Figure 4 shows specifically how patients’ compliance appears to vary over time when applying each of the criteria. There are several important observations from this figure. The first is that compliance under the >0 steps criterion is generally higher than the other criteria following surgery, with a very noticeable difference for the first 20 days of the recovery period. This means that there are many instances in which patients were registering at least some steps over the day, but the total number was often insufficient to be considered compliant on stricter thresholds.

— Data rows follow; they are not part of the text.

-- ==== Sys2Proof/Tests/Slice0.lean ====
section
/-! SUPPORT. Tests: an ill-formed command for each check of `Instr.wf`, concrete states and operands that meet the hypotheses of every clause of every statement
(`test_hyp_<statement>`, the clauses in their order), and one-step results that the spec gives. -/
namespace Sys2Proof.Tests
open Sys2Proof Sys2Proof.Machine

set_option Elab.async false

/-- The context of trick 5 of province 1, whose program lies in entries 0–3. -/
def ctx : TrickCtx :=
  { prov := 1, tileIdx := 0, trick := 5, mbatch := 0, prog := 0, first := 0, last := 3, started := 1, pframe := 0, dframe := 0, step := 0, pro := false, rank := 0,
    nranks := 1, ntiles := 16, repoch := 0, pin := false, stolen := false, bwdEnd := false }

/-- An instruction word from its opcode (bits [63:58]) and its fields, each its lowest bit and its value. -/
def word (opc : Nat) (fs : List (Nat × Nat)) : Nat := fs.foldl (fun n f => n + f.2 * 2 ^ f.1) (opc * 2 ^ 58)

/-- A seat about to issue, with scalar registers. -/
def seat (rs : List (Nat × Nat)) : Seat := { st := .ready, regs := rs.map (fun r => (r.1, BitVec.ofNat 64 r.2)) }

/-- Tile 0 with the trick, the word at entry 0 and seat 0 about to issue it. -/
def tile (w : Nat) (rs : List (Nat × Nat)) : Tile := { trick := some ctx, prog := [(0, BitVec.ofNat 64 w)], seats := [(0, seat rs)] }

def onTile (t : Tile) : State := { State.reset with tiles := [(0, t)] }

/-- The state, and what its seat 0 issues. -/
def at0 (w : Nat) (rs : List (Nat × Nat) := []) : State := onTile (tile w rs)
def iss (w : Nat) (rs : List (Nat × Nat) := []) : Issue := { tile := 0, seat := 0, x := seat rs, c := ctx, insn := w, pc := 0 }

/-- Numbers of an Atlas image, each its offset, its size in bytes and its value (R227–R233, R304, R305): sections FRAME_MAP, DEALS, TRICKS, PROGRAMS, PROG_LOADS, CHAINS, GSYNC and COLLECTIVES; one
frame that deals trick 0 and loads program 0; one chain of one ZERO descriptor; ordinal 0 a BARRIER of one arrival, ordinal 1 a BROADCAST of two; one
collective that copies, of one quad. -/
def image : List (Nat × Nat × Nat) :=
  [(16, 8, 4096), (80, 2, 16), (82, 2, 1), (84, 4, 1), (88, 1, 2), (89, 1, 8), (96, 4, 1)] ++
  [(1, 512), (2, 576), (3, 640), (4, 768), (5, 832), (7, 896), (8, 1152), (6, 1408)].zipIdx.flatMap (fun x =>
    [(256 + 16 * x.2, 2, x.1.1), (258 + 16 * x.2, 2, 1), (264 + 16 * x.2, 8, x.1.2)]) ++
  [(520, 4, 1), (528, 2, 1), (648, 1, 1), (656, 3, 0x3000), (768, 8, 1280), (776, 2, 4), (834, 2, 0xFFFF),
   (896, 4, 1), (900, 4, 1), (964, 2, 1), (1024, 1, 1), (1027, 1, 16), (1052, 4, 8), (1152, 4, 0x10001), (1156, 4, 0x20002),
   (1412, 4, 1), (1472, 1, 2), (1474, 1, 16), (1479, 1, 12), (1480, 2, 0x40), (1504, 8, 1)]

Figure 4. Comparison of daily compliance rates for all 5 compliance criteria.
View this figure

The second main observation from Figure 4 is that the >500 steps, ≥10 hours, 3-a-day, and the 3-of-4 window thresholds appear to follow each other reasonably closely over the entire 8-week period. However, these 4 thresholds cause a large drop in calculated compliance after surgery, and then show a gradual increase over time. The implication of this is that the patient is registering a small number of steps in the days after his/her surgery, but those steps are not sufficient to be considered compliant under stricter activity thresholds.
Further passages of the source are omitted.